Alvin mengingat kembali perkenalan mereka pertama kali. Berawal dari grup chat bernama Random yang diikutinya, dia mengenal gadis ini. Grup yang isinya benar-benar random alias acak tak beraturan. Membahas segala yang bisa dibahas. Begitu tidak jelasnya grup ini, dari bahasan yang serius bisa berakhir tanpa kejelasan. Dari yang awalnya membahas A, tiba-tiba saja berakhir dengan membahas Z.
Grup yang beranggotakan seratusan orang itu menjadi hiburan tersendiri baginya di sela-sela kesibukannya mengerjakan skripsi dan kerja sambilannya. Grup yang tidak pernah berhenti berbunyi sepanjang hari. Sampai dia sendiri heran, apakah orang-orang ini benar-benar tidak ada pekerjaan lain selain chatting.
Tak jarang ada ratusan bahkan ribuan pesan yang belum terbaca saat Alvin bangun keesokan harinya. Kalau sudah begitu, Alvin hanya membaca seperlunya saja. Sesekali membalasnya. Dan matanya selalu berhenti pada sebuah nomor. Khusus untuk nomor ini Alvin selalu membalas pertanyaannya ataupun menanggapi leluconnya.
Setiap kali berbalas pesan dengannya, Alvin merasa ada rasa istimewa tumbuh dalam hatinya. Hanya dengan berbalas pesan di grup, Alvin merasa seperti sudah lama mengenalnya.
Sejauh ini orang-orang di grup cukup membuatnya heran sekaligus tertawa. Sampai-sampai Leo jadi kesal melihatnya.

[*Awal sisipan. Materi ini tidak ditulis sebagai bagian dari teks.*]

/-- Settles O15: the first decoding leaves what a 12-hour clock shows at the hour, and the second one the hour of
the day of that. -/
theorem hourCrossRoundTrip : Obligations.HourCrossRoundTrip := by
  intro s t u v w hm hA ht hu hv hw
  obtain ⟨henc24, -⟩ := exec_hourEnc ht
  obtain ⟨hdec24, -⟩ : HourDecodes t.res0 u.res0 u.res1 u.resM ∧ _ := exec_hourDec hu
  obtain ⟨henc12, -⟩ := exec_hourEnc hv
  obtain ⟨hdec12, -⟩ : HourDecodes v.res0 w.res0 w.res1 w.resM ∧ _ := exec_hourDec hw
  rw [hm] at henc24
  simp only [extractLsb'_merByte] at henc12
  obtain ⟨-, hlo, hhi, clock⟩ := hourDecodes_of_bcd hdec24 (toNat_of_hourEncodes_24 henc24 (by omega)) hA
  obtain ⟨h24, -⟩ := hourDecodes_of_clock hdec12 (toNat_of_hourEncodes_12 henc12 (by omega)) hlo hhi
  exact BitVec.eq_of_toNat_eq (h24.trans clock)

/-! ### The hour fields that are not read -/

/-- The hour encoder depends on the fields it uses only (R140, D37). -/
theorem hourEnc_eq_of_sameUsedHour {mode12 : Bool} {x y x' y' : Byte} {m m' : MerCode}
    (h : SameUsedHour mode12 x y m x' y' m') : hourEnc mode12 x' y' m' = hourEnc mode12 x y m := by
  have reads24 : 0 ∈ hourReads mode12 (isWild y) 0 1 2 → mode12 = false := by
    cases mode12 <;> simp [hourReads]
  have reads12 : 1 ∈ hourReads mode12 (isWild y) 0 1 2 → mode12 = true := by
    cases mode12 <;> simp [hourReads]
  have readsMer : 2 ∈ hourReads mode12 (isWild y) 0 1 2 → mode12 = true ∧ y.toNat < 128 := by
    cases mode12 <;> simp [hourReads, isWild_false_iff]
  exact (hourEnc_congr (fun _ => id) (fun hx => h.1 (reads24 hx)) (fun hy => (h.2 (reads12 hy)).1)
    fun hm => (h.2 (readsMer hm).1).2 (readsMer hm).2).1

/-- The state with other hour fields in the time record. -/
def withTimeHour (s : State) (x y : Byte) (m : MerCode) : State :=
  { s with time := { s.time with hr24 := x, hr12 := y, mer := m } }

/-- The state with other hour fields in the alarm record. -/
def withAlarmHour (s : State) (x y : Byte) (m : MerCode) : State :=
  { s with alarm := { s.alarm with hr24 := x, hr12 := y, mer := m } }

theorem encTime_withTimeHour {s : State} {x y : Byte} {m : MerCode}
    (h : SameUsedHour s.mode12 s.time.hr24 s.time.hr12 s.time.mer x y m) :
    (withTimeHour s x y m).encTime = withTimeHour s.encTime x y m := by
  have packet : tpktEnc s.mode12 (withTimeHour s x y m).time = tpktEnc s.mode12 s.time := by
    simp only [tpktEnc, withTimeHour, hourEnc_eq_of_sameUsedHour h]
  exact congrArg (withTimeHour s x y m).putPacket packet

theorem encAlarm_withAlarmHour {s : State} {x y : Byte} {m : MerCode}
    (h : SameUsedHour s.mode12 s.alarm.hr24 s.alarm.hr12 s.alarm.mer x y m) :
    (withAlarmHour s x y m).encAlarm = withAlarmHour s.encAlarm x y m := by
  have packet : apktEnc s.mode12 (withAlarmHour s x y m).alarm = apktEnc s.mode12 s.alarm := by
    simp only [apktEnc, withAlarmHour, hourEnc_eq_of_sameUsedHour h]
  exact congrArg (withAlarmHour s x y m).putPacket packet

theorem exec_setAlarm_of_index {s : State} (h : alarmIndexOk s.opA = true) :
    exec .setAlarm s = .next (s.accept.encAlarm.start .wr (alarmBase s.opA) alarmLen .none) := if_pos h

theorem exec_setAlarm_of_not_index {s : State} (h : ¬alarmIndexOk s.opA = true) :
    exec .setAlarm s = .next (s.raiseResult .noopBadIdx) := if_neg h

/-- Settles O22: the hour byte, or the packet, is the same in both runs, and nothing else a command does reads an
hour field. -/
theorem unusedHourFieldsIgnored : Obligations.UnusedHourFieldsIgnored := by
  refine ⟨fun s t a b c hsame ht => ?_, fun i s t x y m hi hsame ht => ?_, fun i s t x y m hi hsame ht => ?_⟩
  · have byte : hourEnc s.mode12 a b (merOfByte c) = hourEnc s.mode12 s.opA s.opB s.opC :=
      hourEnc_eq_of_sameUsedHour hsame
    cases ht
    exact congrArg (fun o => Host.Outcome.next
      (({ s with cmdA := a, cmdB := b, cmdC := c }.accept.putRes0 o).complete .ok)) byte
  · have packet := encTime_withTimeHour (s := s.accept) hsame
    rcases hi with rfl | rfl <;> cases ht
    · exact congrArg (fun u => Host.Outcome.next (u.complete .ok)) packet
    · exact congrArg (fun u => Host.Outcome.next (u.start .wr timeBase timeLen .none)) packet
  · have packet := encAlarm_withAlarmHour (s := s.accept) hsame
    rcases hi with rfl | rfl
    · cases ht
      exact congrArg (fun u => Host.Outcome.next (u.complete .ok)) packet
    · by_cases index : alarmIndexOk s.opA = true
      · cases (exec_setAlarm_of_index index).symm.trans ht
        exact (exec_setAlarm_of_index (s := withAlarmHour s x y m) index).trans
          (congrArg (fun u => Host.Outcome.next (u.start .wr (alarmBase s.opA) alarmLen .none)) packet)
      · cases (exec_setAlarm_of_not_index index).symm.trans ht
        exact exec_setAlarm_of_not_index (s := withAlarmHour s x y m) index

end Safety
end Sys2Proof
end

section
/-! The packet codec (R160 to R172): what its four commands write and keep, and what comes back of a record from
encode then decode. The commands are known by the packet relations of what they leave; the round trips join an
encoder's relation to the decoder's, field by field. -/

namespace Sys2Proof
namespace Safety

open Machine

/-! ### The commands -/

/-- A command has completed `OK` and changed no register, byte, latch or port but `BUF[0..n-1]` and `STATUS`
(R167, R169). -/
def CompletesOnBuf (n : Nat) (s t : State) : Prop :=
  SameBufBut n s t ∧ Completed .ok t ∧ t.status.byte = 0x02#8 ∧
    SameOperands s t ∧ SameResults s t ∧ SameRecords s t ∧ SameLatches s t ∧ SameBus s t ∧ SameRest s t

/-- A command has completed `OK` and changed no register, byte, latch or port but the records and `STATUS`
(R168, R170). -/
def CompletesOnRecords (s t : State) : Prop :=
  Completed .ok t ∧ t.status.byte = 0x02#8 ∧
    SameOperands s t ∧ SameResults s t ∧ SameBuf s t ∧ SameLatches s t ∧ SameBus s t ∧ SameRest s t

theorem completesOnBuf_putPacket (s : State) (os : List (Option Byte)) :
    CompletesOnBuf os.length s ((s.accept.putPacket os).complete .ok) := by
  obtain ⟨operands, bus, rest, -⟩ := IssueFrame.of_accept_complete s .ok
  exact ⟨State.memByte_putPacket s.accept os, ⟨rfl, rfl⟩, byte_completed_ok, operands, ⟨rfl, rfl, rfl⟩,
    ⟨rfl, rfl⟩, ⟨rfl, rfl, rfl, rfl, rfl, rfl, rfl⟩, bus, rest⟩

theorem completesOnRecords_of_records (s : State) (time : TimeRecord) (alarm : AlarmRecord) :
    CompletesOnRecords s (State.complete { s.accept with time := time, alarm := alarm } .ok) := by
  obtain ⟨operands, bus, rest, -⟩ := IssueFrame.of_accept_complete s .ok
  exact ⟨⟨rfl, rfl⟩, byte_completed_ok, operands, ⟨rfl, rfl, rfl⟩, fun _ => rfl,
    ⟨rfl, rfl, rfl, rfl, rfl, rfl, rfl⟩, bus, rest⟩

section commands

variable {s t : State}

theorem exec_tpktEnc (h : exec .tpktEnc s = .next t) :
    TimePacketOf s.mode12 s.time t.buf ∧ CompletesOnBuf 7 s t := by
  injection h with h
  subst h
  exact ⟨s.accept.encTime_packet, completesOnBuf_putPacket s (tpktEnc s.mode12 s.time)⟩

theorem exec_tpktDec (h : exec .tpktDec s = .next t) :
    TimeRecordOf s.buf t.time ∧ t.alarm = s.alarm ∧ CompletesOnRecords s t := by
  injection h with h
  subst h
  exact ⟨tpktDec_record s.buf, rfl, completesOnRecords_of_records s _ s.alarm⟩

theorem exec_apktEnc (h : exec .apktEnc s = .next t) :
    AlarmPacketOf s.mode12 s.alarm t.buf ∧ CompletesOnBuf 4 s t := by
  injection h with h
  subst h
  exact ⟨s.accept.encAlarm_packet, completesOnBuf_putPacket s (apktEnc s.mode12 s.alarm)⟩

theorem exec_apktDec (h : exec .apktDec s = .next t) :
    AlarmRecordOf s.buf t.alarm ∧ t.time = s.time ∧ CompletesOnRecords s t := by
  injection h with h
  subst h
  exact ⟨apktDec_record s.buf, rfl, completesOnRecords_of_records s s.time _⟩

end commands

/-- Settles O16: `TPKT_ENC` always answers, with what `exec_tpktEnc` says. -/
theorem timePacketEncoded : Obligations.TimePacketEncoded := fun _ => exists_exec_next exec_tpktEnc

/-- Settles O17: `TPKT_DEC` always answers, with what `exec_tpktDec` says. -/
theorem timePacketDecoded : Obligations.TimePacketDecoded := fun _ => exists_exec_next exec_tpktDec

/-- Settles O18: `APKT_ENC` always answers, with what `exec_apktEnc` says. -/
theorem alarmPacketEncoded : Obligations.AlarmPacketEncoded := fun _ => exists_exec_next exec_apktEnc

/-- Settles O19: `APKT_DEC` always answers, with what `exec_apktDec` says. -/
theorem alarmPacketDecoded : Obligations.AlarmPacketDecoded := fun _ => exists_exec_next exec_apktDec

/-! ### A field through its encoder and decoder -/

section fields

variable {v m c r hr24 hr12 : Byte} {mer mer' : MerCode} {mode12 : Bool}

/-- A value whose digits fit below a mask of `k` low bits comes back (R130). -/
theorem decoded_eq_of_bcdOf_lt {k : Nat} (henc : Encodes v m c) (hdec : Decodes c m r) (hk : k ≤ 7)
    (hm : m.toNat = 2 ^ k - 1) (h : bcdOf v.toNat < 2 ^ k) : r = v := by
  have bound : 2 ^ k ≤ 2 ^ 7 := Nat.pow_le_pow_right (by decide) hk
  have hv : v.toNat < 100 := by
    unfold bcdOf at h
    omega
  rw [decoded_eq_iff hv (by omega) henc hdec, hm, Nat.and_two_pow_sub_one_of_lt_two_pow h]

/-- The year codec gives a year of its range back (R132). -/
theorem decodedYear_eq (henc : EncodesYear v c) (hdec : DecodesYear c r) (hv : v.toNat < 100) : r = v := by
  apply BitVec.eq_of_toNat_eq
  calc r.toNat = ofBcd c.toNat := hdec
    _ = ofBcd (bcdOf v.toNat) := by rw [henc hv]
    _ = v.toNat := ofBcd_bcdOf _

/-- A wildcard goes through the masked codec as it is (R131). -/
theorem decoded_eq_of_wild (henc : Encodes v m c) (hdec : Decodes c m r) (hv : 128 ≤ v.toNat) : r = v := by
  obtain rfl : c = v := henc.1 hv
  exact hdec.1 hv

/-- A wildcard in the authoritative hour field goes through the hour codec as it is (R146). -/
theorem decodedHour_eq_of_wild {x y : Byte} (henc : HourEncodes mode12 hr24 hr12 mer c)
    (hdec : HourDecodes c x y mer') :
    (mode12 = false → 128 ≤ hr24.toNat → x = hr24) ∧ (mode12 = true → 128 ≤ hr12.toNat → y = hr12) := by
  refine ⟨fun hm hv => ?_, fun hm hv => ?_⟩
  · obtain rfl : c = hr24 := (henc.1 hm).1 hv
    exact (hdec.1 hv).1
  · obtain rfl : c = hr12 := (henc.2 hm).1 hv
    exact (hdec.1 hv).2.1

end fields

/-! ### The round trips -/

/-- Settles O20: the digits of every field's source range fit its mask, and the hour byte of the authoritative
field decodes to it. -/
theorem timeRecordRoundTrip : Obligations.TimeRecordRoundTrip := by
  intro s t u hsec hmin _ hdow _ hdom _ hmon hyr h24 h12 ht hu
  obtain ⟨⟨encSec, encMin, encHour, encDow, encDom, encMon, encYr⟩, -⟩ := exec_tpktEnc ht
  obtain ⟨⟨decSec, decMin, decHour, decDow, decDom, decMon, decYr⟩, -⟩ := exec_tpktDec hu
  refine ⟨decoded_eq_of_bcdOf_lt (k := 7) encSec decSec (by decide) rfl (bcdOf_lt_of_lt_tens (d := 8) (by omega)),
    decoded_eq_of_bcdOf_lt (k := 7) encMin decMin (by decide) rfl (bcdOf_lt_of_lt_tens (d := 8) (by omega)),
    decoded_eq_of_bcdOf_lt (k := 3) encDow decDow (by decide) rfl ?_,
    decoded_eq_of_bcdOf_lt (k := 6) encDom decDom (by decide) rfl (bcdOf_lt_of_lt_tens (d := 4) (by omega)),
    decoded_eq_of_bcdOf_lt (k := 6) encMon decMon (by decide) rfl (bcdOf_lt_of_lt_tens (d := 4) (by omega)),
    decodedYear_eq encYr decYr (by omega), fun hm => ?_, fun hm => ?_⟩
  · rw [bcdOf_eq_of_lt_ten (by omega)]
    omega
  · rw [hm] at encHour
    have hour := h24 hm
    obtain ⟨hr24, -⟩ := hourDecodes_of_bcd decHour (toNat_of_hourEncodes_24 encHour (by omega)) hour
    exact BitVec.eq_of_toNat_eq hr24
  · rw [hm] at encHour
    obtain ⟨lo, hi, code⟩ := h12 hm
    obtain ⟨-, hr12, mer⟩ := hourDecodes_of_clock decHour (toNat_of_hourEncodes_12 encHour (by omega)) lo hi
    refine ⟨BitVec.eq_of_toNat_eq hr12, mer.trans ?_⟩
    rcases code with code | code <;> rw [code] <;> rfl

/-- Settles O21: in either packet a wildcard stands as it is in its field's byte, which decodes to itself. -/
theorem wildcardFieldsSurvive : Obligations.WildcardFieldsSurvive := by
  refine ⟨fun s t u ht hu => ?_, fun s t u ht hu => ?_⟩
  · obtain ⟨⟨encSec, encMin, encHour, encDow, encDom, encMon, -⟩, -⟩ := exec_tpktEnc ht
    obtain ⟨⟨decSec, decMin, decHour, decDow, decDom, decMon, -⟩, -⟩ := exec_tpktDec hu
    obtain ⟨wild24, wild12⟩ := decodedHour_eq_of_wild encHour decHour
    exact ⟨decoded_eq_of_wild encSec decSec, decoded_eq_of_wild encMin decMin, wild24, wild12,
      decoded_eq_of_wild encDow decDow, decoded_eq_of_wild encDom decDom, decoded_eq_of_wild encMon decMon⟩
  · obtain ⟨⟨encSec, encMin, encHour, encDow⟩, -⟩ := exec_apktEnc ht
    obtain ⟨⟨decSec, decMin, decHour, decDow⟩, -⟩ := exec_apktDec hu
    obtain ⟨wild24, wild12⟩ := decodedHour_eq_of_wild encHour decHour
    exact ⟨decoded_eq_of_wild encSec decSec, decoded_eq_of_wild encMin decMin, wild24, wild12,
      decoded_eq_of_wild encDow decDow⟩

end Safety
end Sys2Proof
end

section
/-! The transaction engine, step by step (R180 to R193, R196, R197): what a step outside reset does to the select
line, to the bus configuration and to the history; then what each phase sends and stores; then the hold of an
unanswered transfer. -/

namespace Sys2Proof
namespace Safety

open Machine

/-! ### The frame of a transaction -/

section frame

variable {s t : State}

/-- The select line, the sampled configuration and the output of the configuration are as before, and the strobe
has fallen (R36, R181, R182). -/
structure FrameKept (s t : State) : Prop where
  sel : t.sel = s.sel
  savedCfg : t.savedCfg = s.savedCfg
  cfgOut : t.cfgOut = s.cfgOut
  cfgWe : t.cfgWe = false

theorem FrameKept.refl_before (s : State) : FrameKept s (before s) := ⟨rfl, rfl, rfl, rfl⟩

/-- The phases whose lines touch the frame (R186, R187, R191, R192). -/
def framing : List Phase := [.save, .assert, .release, .restore]

/-- A step outside reset by what it does to the frame: one of the four framing lines of R184, the completion of a
transfer, or a step that emits no event. -/
inductive FrameCase (s t : State) : Prop
  | save (hi : s.nextInput = .sequencer) (hp : s.phase = .save) (ht : t = (before s).stepSave)
  | assert (hi : s.nextInput = .sequencer) (hp : s.phase = .assert) (ht : t = (before s).stepAssert)
  | release (hi : s.nextInput = .sequencer) (hp : s.phase = .release) (ht : t = (before s).stepRelease)
  | restore (hi : s.nextInput = .sequencer) (hp : s.phase = .restore) (ht : t = (before s).stepRestore)
  | xfer (rx : Byte) (hi : s.nextInput = .transport rx) (hp : s.phase = .addrWait ∨ s.phase = .dataWait)
      (kept : FrameKept s t) (trace : t.trace = s.trace ++ [.xfer s.txb rx])
  | quiet (hl : s.nextInput = .sequencer → s.phase ∉ framing)
      (hx : ∀ rx, s.nextInput = .transport rx → waiting s.phase = false)
      (kept : FrameKept s t) (trace : t.trace = s.trace)

/-- A move of another agent than the sequencer and the transport is no line of R184. -/
theorem FrameCase.of_agent (hl : s.nextInput ≠ .sequencer) (hx : ∀ rx, s.nextInput ≠ .transport rx)
    (kept : FrameKept s t) (trace : t.trace = s.trace) : FrameCase s t :=
  .quiet (fun hi => absurd hi hl) (fun rx hi => absurd hi (hx rx)) kept trace

/-- FINISH touches the records, `STATUS` and `PHASE` only (R193). -/
theorem stepFinish_eq (s : State) : s.stepFinish =
    { s with time := s.runPost.time, alarm := s.runPost.alarm, status := .completed .ok, phase := .idle } := by
  unfold State.stepFinish
  rw [runPost_eq]
  rfl

theorem not_framing_of_waiting {p : Phase} (hw : waiting p = true) : p ∉ framing := by
  revert hw
  cases p <;> decide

Beberapa waktu ini sobatnya itu cukup sering memainkan ponselnya sehingga kebersamaan mereka pun sedikit terganggu.
“Diiih hape mulu diliatin!” ledek Leo suatu malam. Saat itu mereka sedang santai di ruang makan setelah makan malam dengan beberapa anak kost lainnya. “Cari cewek sono, masa pacaran sama hape?!”
“Apaan sih lo!” balas Alvin tak peduli.
“Ya elo kalo udah mantengin hape, yang lain cuma pajangan doang!” cetus Leo. “Kayak lo nggak punya kehidupan lain selain chatting.”
“Duuuh bang Leo jealous nih!” ejek Nico yang duduk di seberang Alvin. Rexy dan Agus di sebelahnya ikut tertawa.
“Awas bang Leo posisimu digeser oleh hape!” Rexy ikut menimpali.
“Heh! Kalian ini adik kost nggak menghormati senior ya?!” Leo memasang tampang galak. “Bukannya bantuin malah ikut ngeledek!”
Alvin terkekeh melihat sikap Leo yang kekanak-kanakan. Dia menyadari banyak waktu yang hilang setelah dia bergabung dengan grup chat itu. Namun bagaimana lagi, perasaan sudah mengalahkan logikanya. Alvin tak bisa lepas dari grup itu. Atau lebih tepatnya pada gadis itu.
“Awas kalau sampai skripsi lo molor gara-gara grup nggak jelas gitu!” ancam Leo. “Gue hajar lo sampai nggak bisa chatting lagi!”
Leo bangkit berdiri. “Gue ngomong gini karena lo sahabat gue. Gue nggak mau kuliah lo ancur gara-gara masalah sepele begini.” Leo menepuk bahu Alvin.
“Udah berapa lama lo nggak bimbingan? Lo mau gue duluan yang wisuda?” Leo mengingatkan janji mereka dulu. Mereka berjanji akan lulus bersama-sama.
“Udahlah! Gue balik kamar dulu,” pamit Leo.
Sejenak semua yang ada di ruang makan terdiam. Tak lama terdengar geretan kursi yang diduduki Rexy dan Agus. Mereka sudah berdiri dan hendak kembali ke kamarnya.
“Kami duluan, Bang,” pamit Agus lalu meninggalkan meja makan bersama Rexy.
Alvin membisu di meja makan. Ponselnya yang masih menyala, menampilkan sejumlah pesan baru yang masuk.
Pikiran sehatnya membenarkan ucapan Leo. Sejak ada grup chat ini, perhatian Alvin teralihkan dari dunia nyata. Sepertinya Alvin hidup dalam dunianya sendiri dan melupakan kehidupan yang sesungguhnya. Dia seperti disadarkan kembali apa yang menjadi kewajibannya.